[PATCH v2 1/4] powerpc/code-patching: introduce patch_instructions()
Christophe Leroy
christophe.leroy at csgroup.eu
Sat Mar 11 18:42:03 AEDT 2023
Le 10/03/2023 à 19:26, Christophe Leroy a écrit :
>
>
> Le 09/03/2023 à 19:02, Hari Bathini a écrit :
>> patch_instruction() entails setting up pte, patching the instruction,
>> clearing the pte and flushing the tlb. If multiple instructions need
>> to be patched, every instruction would have to go through the above
>> drill unnecessarily. Instead, introduce function patch_instructions()
>> that patches multiple instructions at one go while setting up the pte,
>> clearing the pte and flushing the tlb only once per page range of
>> instructions. Observed ~5X improvement in speed of execution using
>> patch_instructions() over patch_instructions(), when more instructions
>> are to be patched.
>
> I get a 13% degradation on the time needed to activate ftrace on a
> powerpc 8xx.
>
> Before your patch, activation ftrace takes 550k timebase ticks. After
> your patch it takes 620k timebase ticks.
>
More details about the problem:
Before your patch, patch_instruction() is a simple, stackless function
(Note that the first branch is noped out after startup).

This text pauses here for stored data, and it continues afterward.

/-- A SENDTEXT that waits for the transport goes on as if the answers given since had been there from the start, and
text offered since stays on the channel (R106). -/
theorem sendText_resumes_transmit {d ty : Byte} {n : Half} {s : State} {f : List Byte} {k : Nat} (more : List Byte)
    (as : List SinkAnswer) (hf : f = textFrame s.cfg d ty (s.text.take n.toNat)) (hn : n.toNat ≤ s.text.length)
    (hl : f.length ≤ s.cfg.scratchCap) (hk : k < f.length) (hs : s.sink = List.replicate k .take) :
    resumeSend (.transmit f k) (offerAnswers as (offerText more
        (transmit f 0 { s with text := s.text.drop n.toNat, scratch := s.scratch.writeFrom 0 f }))) =
      exec (.sendText d ty n) (offerAnswers as (offerText more s)) := by
  have htake : (s.text ++ more).take n.toNat = s.text.take n.toNat := List.take_append_of_le_length hn
  have hdrop : (s.text ++ more).drop n.toNat = s.text.drop n.toNat ++ more := List.drop_append_of_le_length hn
  have hresume := transmit_resumes (s := { offerAnswers as s with
    text := s.text.drop n.toNat ++ more, scratch := s.scratch.writeFrom 0 f }) hk.le (congrArg (· ++ as) hs)
  rw [transmit_stalls hk (by exact hs), exec_sendText_ready (by simp; omega) (by simpa [htake, ← hf] using hl)]
  simp only [offerAnswers_cfg, offerText_cfg, offerAnswers_text, offerText_text, offerAnswers_scratch,
    offerText_scratch, htake, hdrop, ← hf]
  exact congrArg _ ((transmit_ignores_sending ..).trans hresume)

/-! ## The end of a POLL in HeaderValid, whatever TREM is -/

theorem pollTrailing_completes {s : State} {p : List Byte} {c : Byte} {rest : List Byte}
    (hl : s.trem.toNat ≤ s.q.length) (hq : s.q = p ++ c :: rest) (hp : p.length = s.plen.toNat) :
    pollTrailing s = .next (finishFrame { s with
      payload := s.payload.writeFrom 0 p, chkByte := c, csum := addToSum s.csum (p ++ [c]), q := rest }) := by
  simp only [pollTrailing, Nat.not_lt.2 hl, if_false, consumeTrailing_next hq hp]

theorem pollTrailing_empty {s : State} (hl : s.trem.toNat ≤ s.q.length) (hp : s.q.length ≤ s.plen.toNat) :
    pollTrailing s = .fault .popOnEmpty := by
  simp only [pollTrailing, Nat.not_lt.2 hl, if_false, consumeTrailing, List.drop_eq_nil_of_le hp]

/-! ## States that no response tells apart: each operation keeps the agreement (R38, U2) -/

section Operations

variable {s t : State}

theorem Agree.respond (h : Agree s t) (st : Status) (v a : Word) (bs : List Byte) :
    Agree (respond st v a bs s) (respond st v a bs t) :=
  { h with rsp := congrArg (· ++ _) h.rsp }

theorem Agree.respondAnyValue (h : Agree s t) (st : Status) (a : Word) :
    Agree (respondAnyValue st a s) (respondAnyValue st a t) := by
  unfold Machine.respondAnyValue
  rw [h.freeCount]
  exact { h.respond st _ a [] with freeCount := rfl }

theorem Agree.raise (h : Agree s t) (st : Status) : Agree (raise st s) (raise st t) := by
  unfold Machine.raise
  rw [h.freeCount]
  exact { h.respond st _ _ [] with freeCount := rfl }

theorem Agree.with_inputs (h : Agree s t) (es : List Event) : Agree { s with inputs := es } { t with inputs := es } :=
  { h with inputs := rfl }

theorem Agree.with_q (h : Agree s t) {l l' : List Byte} (hl : l = l') : Agree { s with q := l } { t with q := l' } :=
  { h with q := hl }

theorem Agree.ringAppend (h : Agree s t) (b : Byte) : Agree (ringAppend b s) (ringAppend b t) :=
  h.with_q (by rw [h.q, h.cfg])

theorem Agree.teardown (h : Agree s t) : Agree (teardown s) (teardown t) :=
  { h with q := rfl, pstate := rfl, pktValid := rfl, header := nofun, packet := nofun }

/-- A resync stays in SearchingHeader with the window closed, where no header register is compared (R82). -/
theorem Agree.resync (h : Agree s t) (hp : s.pstate = .searchingHeader) (rest : List Byte) :
    Agree (resync { s with pktValid := false, csum := 0, q := rest })
      (resync { t with pktValid := false, csum := 0, q := rest }) :=
  { h with
    q := rfl, pktValid := rfl, resyncCnt := congrArg (· + 1) h.resyncCnt
    header := fun hv => absurd (hp.symm.trans hv) nofun, packet := nofun }

/-- The free values a power-on reset draws are the same, because as many were drawn before (R121, log 4). -/
theorem Agree.powerOn (h : Agree s t) : Agree (powerOn s) (powerOn t) :=
  { h with
    q := rfl, pstate := rfl, pktValid := rfl, resyncCnt := rfl, sending := rfl
    freeCount := congrArg (· + 7) h.freeCount, header := nofun, packet := nofun }

theorem Agree.close (h : Agree s t) : Agree { s with pktValid := false } { t with pktValid := false } :=
  { h with pktValid := rfl, packet := nofun }

/-- A header just read gives both the same header registers (R81). -/
theorem Agree.headerRead (h : Agree s t) (d sr ty c : Byte) (pl : Half) (tr : TrailCount) (l : List Byte) :
    Agree
      { s with
        pktValid := false, csum := c, dest := d, src := sr, typ := ty, plen := pl, trem := tr,
        pstate := .headerValid, q := l }
      { t with
        pktValid := false, csum := c, dest := d, src := sr, typ := ty, plen := pl, trem := tr,
        pstate := .headerValid, q := l } :=
  { h with
    q := rfl, pstate := rfl, pktValid := rfl, header := fun _ => ⟨rfl, rfl, rfl, rfl, rfl, rfl⟩, packet := nofun }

00000254 <patch_instruction>:
254: 48 00 00 6c b 2c0 <patch_instruction+0x6c>
258: 7c e0 00 a6 mfmsr r7
25c: 7c 51 13 a6 mtspr 81,r2
260: 3d 40 00 00 lis r10,0
262: R_PPC_ADDR16_HA .data
264: 39 4a 00 00 addi r10,r10,0
266: R_PPC_ADDR16_LO .data
268: 7c 69 1b 78 mr r9,r3
26c: 3d 29 40 00 addis r9,r9,16384
270: 81 0a 00 08 lwz r8,8(r10)
274: 55 29 00 26 rlwinm r9,r9,0,0,19
278: 81 4a 00 04 lwz r10,4(r10)
27c: 61 29 01 25 ori r9,r9,293
280: 91 28 00 00 stw r9,0(r8)
284: 55 49 00 26 rlwinm r9,r10,0,0,19
288: 50 6a 05 3e rlwimi r10,r3,0,20,31
28c: 90 8a 00 00 stw r4,0(r10)
290: 7c 00 50 6c dcbst 0,r10
294: 7c 00 04 ac hwsync
298: 7c 00 1f ac icbi 0,r3
29c: 7c 00 04 ac hwsync
2a0: 4c 00 01 2c isync
2a4: 38 60 00 00 li r3,0
2a8: 39 40 00 00 li r10,0
2ac: 91 48 00 00 stw r10,0(r8)
2b0: 7c 00 4a 64 tlbie r9,r0
2b4: 7c 00 04 ac hwsync
2b8: 7c e0 01 24 mtmsr r7
2bc: 4e 80 00 20 blr
2c0: 90 83 00 00 stw r4,0(r3)
2c4: 7c 00 18 6c dcbst 0,r3
2c8: 7c 00 04 ac hwsync
2cc: 7c 00 1f ac icbi 0,r3
2d0: 7c 00 04 ac hwsync
2d4: 4c 00 01 2c isync
2d8: 38 60 00 00 li r3,0
2dc: 4e 80 00 20 blr
2e0: 38 60 ff ff li r3,-1
2e4: 4b ff ff c4 b 2a8 <patch_instruction+0x54>
2e8: 38 60 ff ff li r3,-1
2ec: 4e 80 00 20 blr
Once your patch is there, patch_instruction() becomes a function that
has to step up a stack in order to call __do_patch_instructions().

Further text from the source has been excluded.